Truly personalized medicine is the utilization of all available analytic platforms to accurately diagnose a patient and implement effective therapy for the condition. Several platforms are currently used in precision medicine: cytogenetics, microarray, sequencing assays, and biochemical and metabolomics assays using mass spectrometry analysis to mention a few.
My current areas of focus in personalized medicine are:
- Pharmacogenomics, the specific analysis of genes that impact drug response to guide effective therapy with less or no adverse drug reactions;
- The accurate analysis of specific cancers (Tumor type) for susceptibility or resistant to treatment including targeted therapy or standard chemotherapy agents. This area includes solid tumor analysis and liquid biopsy analysis;
- The specific diagnosis and treatment of inherited cardiovascular disorders.
This race is far from over; it is an endurance race with constant course changes that will never end. Like all aspects of medicine, personalized medicine is multidisciplinary. It requires a dedicated team comprised of people with several very different sets of expertise to create a clinically useful result.

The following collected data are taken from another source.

-- ==== Sys2Proof/Laws/State.lean ====
section
/-! SUPPORT. The updates of the state: one lemma for each field each of them leaves alone, and what each table reads after each of them. -/

namespace Sys2Proof.Machine.State

variable (s : State)

/-! ### Fields left alone -/

@[simp] theorem setChannel_part (c : Nat) (x : Channel) : (s.setChannel c x).part = s.part := rfl
@[simp] theorem setChannel_failure (c : Nat) (x : Channel) : (s.setChannel c x).failure = s.failure := rfl
@[simp] theorem setChannel_lastFailure (c : Nat) (x : Channel) : (s.setChannel c x).lastFailure = s.lastFailure := rfl
@[simp] theorem setChannel_lastRefused (c : Nat) (x : Channel) : (s.setChannel c x).lastRefused = s.lastRefused := rfl
@[simp] theorem setChannel_bootAddress (c : Nat) (x : Channel) : (s.setChannel c x).bootAddress = s.bootAddress := rfl
@[simp] theorem setChannel_params (c : Nat) (x : Channel) : (s.setChannel c x).params = s.params := rfl
@[simp] theorem setChannel_fetch (c : Nat) (x : Channel) : (s.setChannel c x).fetch = s.fetch := rfl
@[simp] theorem setChannel_lastGranted (c : Nat) (x : Channel) : (s.setChannel c x).lastGranted = s.lastGranted := rfl
@[simp] theorem setChannel_eventSet (c : Nat) (x : Channel) : (s.setChannel c x).eventSet = s.eventSet := rfl
@[simp] theorem setChannel_table (c : Nat) (x : Channel) : (s.setChannel c x).table = s.table := rfl
@[simp] theorem setChannel_lines (c : Nat) (x : Channel) : (s.setChannel c x).lines = s.lines := rfl
@[simp] theorem setChannel_recency (c : Nat) (x : Channel) : (s.setChannel c x).recency = s.recency := rfl
@[simp] theorem setChannel_setWait (c : Nat) (x : Channel) : (s.setChannel c x).setWait = s.setWait := rfl
@[simp] theorem setChannel_refs (c : Nat) (x : Channel) : (s.setChannel c x).refs = s.refs := rfl
@[simp] theorem setChannel_store (c : Nat) (x : Channel) : (s.setChannel c x).store = s.store := rfl
@[simp] theorem setChannel_slotWait (c : Nat) (x : Channel) : (s.setChannel c x).slotWait = s.slotWait := rfl
@[simp] theorem setChannel_episodes (c : Nat) (x : Channel) : (s.setChannel c x).episodes = s.episodes := rfl
@[simp] theorem setChannel_episodeWait (c : Nat) (x : Channel) : (s.setChannel c x).episodeWait = s.episodeWait := rfl
@[simp] theorem setChannel_dirtyCount (c : Nat) (x : Channel) : (s.setChannel c x).dirtyCount = s.dirtyCount := rfl
@[simp] theorem setChannel_pressure (c : Nat) (x : Channel) : (s.setChannel c x).pressure = s.pressure := rfl
@[simp] theorem setChannel_units (c : Nat) (x : Channel) : (s.setChannel c x).units = s.units := rfl
@[simp] theorem setChannel_now (c : Nat) (x : Channel) : (s.setChannel c x).now = s.now := rfl
@[simp] theorem setChannel_joins (c : Nat) (x : Channel) : (s.setChannel c x).joins = s.joins := rfl
@[simp] theorem setChannel_protectSamples (c : Nat) (x : Channel) : (s.setChannel c x).protectSamples = s.protectSamples := rfl
@[simp] theorem setChannel_endedInFailed (c : Nat) (x : Channel) : (s.setChannel c x).endedInFailed = s.endedInFailed := rfl
@[simp] theorem setChannel_agenda (c : Nat) (x : Channel) : (s.setChannel c x).agenda = s.agenda := rfl
@[simp] theorem setChannel_outbox (c : Nat) (x : Channel) : (s.setChannel c x).outbox = s.outbox := rfl
@[simp] theorem setChannel_pending (c : Nat) (x : Channel) : (s.setChannel c x).pending = s.pending := rfl
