theorem State.enter_def (ho : (s.unit u).op = some o) (q : SeqState) :
    s.enter u q = s.setUnit u { s.unit u with seq := q, op := some { o with deadline := s.now + 1000 } } := by
  rw [enter, updUnit_def, setUnit_setDeadline]
  show s.setUnit u { s.unit u with seq := q, op := (s.unit u).op.map (fun o => { o with deadline := s.now + 1000 }) } = _
  rw [ho]; rfl

/-! ### Events of the port -/

/-- R101: a sequencer of a part that is not FAILED acts on its port unless its unit is DETACHED. -/
theorem State.acts_of_ne (hp : s.part ≠ .failed) (hd : (s.unit u).state ≠ .detached) : s.acts u = true := by
  simp [acts, hp, hd]

/-- R123: outside a data field, data bytes have no place. -/
theorem State.takeData_outside (bs : List Byte) (ho : (s.unit u).op = some o) (hf : o.field = none) : s.takeData u bs = s := by
  rw [takeData, ho]
  dsimp only
  rw [hf]
  cases o.subject <;> rfl

/-- R120: what a match is. -/
theorem Header.isTarget_iff (h : Header) (o : Operation) : h.isTarget o = true
    ↔ h.track.toNat = o.track ∧ h.surface.toNat = o.surface ∧ o.sector = some h.sector.toNat ∧ h.size = 3 := by
  simp [isTarget, ownSizeCode, and_assoc]

theorem exec_header (hp : s.part ≠ .failed) (hd : (s.unit u).state ≠ .detached) (h : Header) (bs : List Byte) :
    exec (.header u h.track h.surface h.sector h.size h.check bs) s = .next ((s.takeData u bs).onHeader u h).finish :=
  if_pos (State.acts_of_ne hp hd)

theorem exec_index (hp : s.part ≠ .failed) (hd : (s.unit u).state ≠ .detached) (bs : List Byte) :
    exec (.index u bs) s = .next ((s.takeData u bs).onIndex u).finish := if_pos (State.acts_of_ne hp hd)

/-! ### Selection with nothing to select (R105) -/

theorem chooseFlush_nil (x : UnitRec) : chooseFlush x [] = none := by
  unfold chooseFlush
  split
  · rfl
  · cases x.sweep <;> rfl

theorem State.select_workless (h : (s.unit u).workless) : s.select u = s := by
  obtain ⟨hflush, hfill, hsurvey⟩ := h
  unfold select
  dsimp only
  split
  · rw [hflush, List.filter_nil, chooseFlush_nil]
    dsimp only
    rw [hfill, hsurvey]
  · rfl

/-! ### The end of an operation (R102) -/

/-- A unit record whose operation has ended with a status. -/
def UnitRec.opEnded (x : UnitRec) (status : Status) : UnitRec :=
  { x with op := none, seq := .idle, writeGate := false, verifyPending := x.verifyPending || status != .success }

/-- What an end of an operation puts out: the write gate turned off, where it is on. -/
def State.gateOutput (s : State) (u : Nat) : List Output := if (s.unit u).writeGate then .writeGateOff u :: s.outbox else s.outbox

I am proud to say that at Admera Health, our commitment to patient care goes beyond the requirements to get the job done. We thrive to improve patient care and personalized medicine.
About the Author:
Dr. Ruben Bonilla-Guerrero is an award-winning published author with specialties in clinical pharmacology/pharmacogenomics,molecular biology/genomics, and clinical biochemical genetics. Dr. Bonilla-Guerrero obtained his M.D. from the Universidad Veracruzana in Veracruz Mexico, followed by 14 years of post-medical school education, and work experience at the Mayo Clinic in Rochester Minnesota, and 9 1/2 years of work experience as part of the Genetics Medical Directors team at Quest Diagnostics. Dr. Bonilla-Guerrero is board certified in Clinical Biochemical Genetics by the American Board of Medical Genetics (ABMG) and in Molecular Biology by the American Society of Clinical Pathology (ASCP). He is also a member of several national and international professional organizations. In addition to being a physician, Dr. Bonilla-Guerrero is also a race car driver, electric guitar player and a proud father of two bulldogs.